On Tue, 21 Jan 2025 at 03:06, Tobias Waldekranz <tobias at waldekranz.com> wrote:
>
> On tis, jan 21, 2025 at 00:55, Sughosh Ganu <sughosh.ganu at linaro.org> wrote:
> > On Mon, 20 Jan 2025 at 21:50, Tobias Waldekranz <tobias at waldekranz.com> wrote:
> >>
> >> On mån, jan 20, 2025 at 21:10, Sughosh Ganu <sughosh.ganu at linaro.org> wrote:
> >> > On Mon, 20 Jan 2025 at 20:06, Tobias Waldekranz <tobias at waldekranz.com> wrote:
> >> >>
> >> >> On mån, jan 20, 2025 at 19:30, Sughosh Ganu <sughosh.ganu at linaro.org> wrote:
> >> >> > On Mon, 20 Jan 2025 at 17:55, Tobias Waldekranz <tobias at waldekranz.com> wrote:
> >> >> >>
> >> >> >> On mån, jan 20, 2025 at 16:20, Sughosh Ganu <sughosh.ganu at linaro.org> wrote:
> >> >> >> > Add information about the type of blkmap device in the blkmap
> >> >> >> > structure. Currently, the blkmap device is used for mapping to either
> >> >> >> > a memory based block device, or another block device (linear
> >> >> >> > mapping). Put information in the blkmap structure to identify if it is
> >> >> >> > associated with a memory or linear mapped device. Which can then be
> >> >> >> > used to take specific action based on the type of blkmap device.
> >> >> >>
> >> >> >> Is this restriction really necessary? Why should it not be possible to
> >> >> >> setup a block map like this:
> >> >> >>
> >> >> >>  myblkmap:
> >> >> >> .--------.      .-----.
> >> >> >> | slice0 +------> RAM |
> >> >> >> :--------:      '-----'     .-------.

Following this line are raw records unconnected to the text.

-- ==== Sys2Proof/Machine/Crc.lean ====
section
/-! DEFINITION. The CRC-32 frame check sequence (41_crc32): CRC32, AppendFCS, VerifyFCS. The CRC's parameters are the
spec's supplied knowledge (PRESUMED by the spec itself: R120, R121, D15, G1; entry 15). -/

namespace Sys2Proof.Machine

open Sys2Proof

/-- The bit-reversed generator polynomial (R120, R121). -/
def crcPoly : Word := 0xEDB88320

/-- The initial value and the final XOR (R120, R121). -/
def crcMask : Word := 0xFFFFFFFF

/-- One step of the bit loop of R120. -/
def crcShift (c : Word) : Word :=
  if c.getLsbD 0 then (c >>> 1) ^^^ crcPoly else c >>> 1

/-- `n` steps of the bit loop of R120. -/
def crcShifts : Nat → Word → Word
  | 0, c => c
  | n + 1, c => crcShifts n (crcShift c)

/-- One byte of R120: XOR it into the low bits, then 8 steps. -/
def crcByte (c : Word) (b : Byte) : Word := crcShifts 8 (c ^^^ b.setWidth 32)

/-- `CRC32(b)` (R120), bytes in buffer order. -/
def crc32 (b : List Byte) : Word := b.foldl crcByte crcMask ^^^ crcMask

/-- `AppendFCS(b)` (R123): the CRC-32 of all the bytes, big-endian (R84, R128), after them. -/
def appendFCS (b : List Byte) : List Byte := b ++ be32 (crc32 b)

/-- `VerifyFCS(buf)` (R125): check and strip the last 4 bytes. -/
def verifyFCS (buf : List Byte) : Except Err (List Byte) :=
  if buf.length < Config.fcsBytes then .error .truncatedFrame
  else
    let body := buf.take (buf.length - Config.fcsBytes)
    do
      let rx ← memRead buf (buf.length - Config.fcsBytes) Config.fcsBytes
      if (crc32 body).toNat ≠ rx then .error .invalidChecksum else .ok body

end Sys2Proof.Machine
end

> >> >> >> | slice1 +------------------> eMMC0 |
> >> >> >> :--------:      .-------.   '-------'
> >> >> >> | slice2 +------> eMMC1 |
> >> >> >> '........'      '-------'
> >> >> >>
> >> >> >> Linux's "device mapper", after which blkmaps are modeled, works in this
> >> >> >> way.  I.e. a blkmap is just a collection of slices, and it is up to each
> >> >> >> slice how its data is provided, meaning that the user is free to compose
> >> >> >> their virtual block device in whatever way they need.
> >> >> >
> >> >> > The blkmap structure, the way it is designed, is pointing to the
> >> >> > underlying block device. How can a single blkmap then be associated
> >> >>
> >> >> The `struct udevice *blk` from `struct blkmap` is a reference to the
> >> >> block device which represents the block map itself ("myblkmap" in the
> >> >> picture above), not any lower device.
> >> >
> >> > Okay. I got confused with the comment associated with that member,
> >> > which says, "Underlying block device". This I interpreted to be the
> >> > block device that is associated with the blkmap structure.
> >>
> >> Yeah I agree that it could be made clearer :)
> >>
> >> >>
> >> >> > with slices of different types? Would that not contravene with the
> >> >> > idea of a block device associating with a blkmap?
> >> >>
> >> >> For slices which are linear mappings (and are thus backed by some other
> >> >> underlying block device), their reference to that lower device ("eMMC0"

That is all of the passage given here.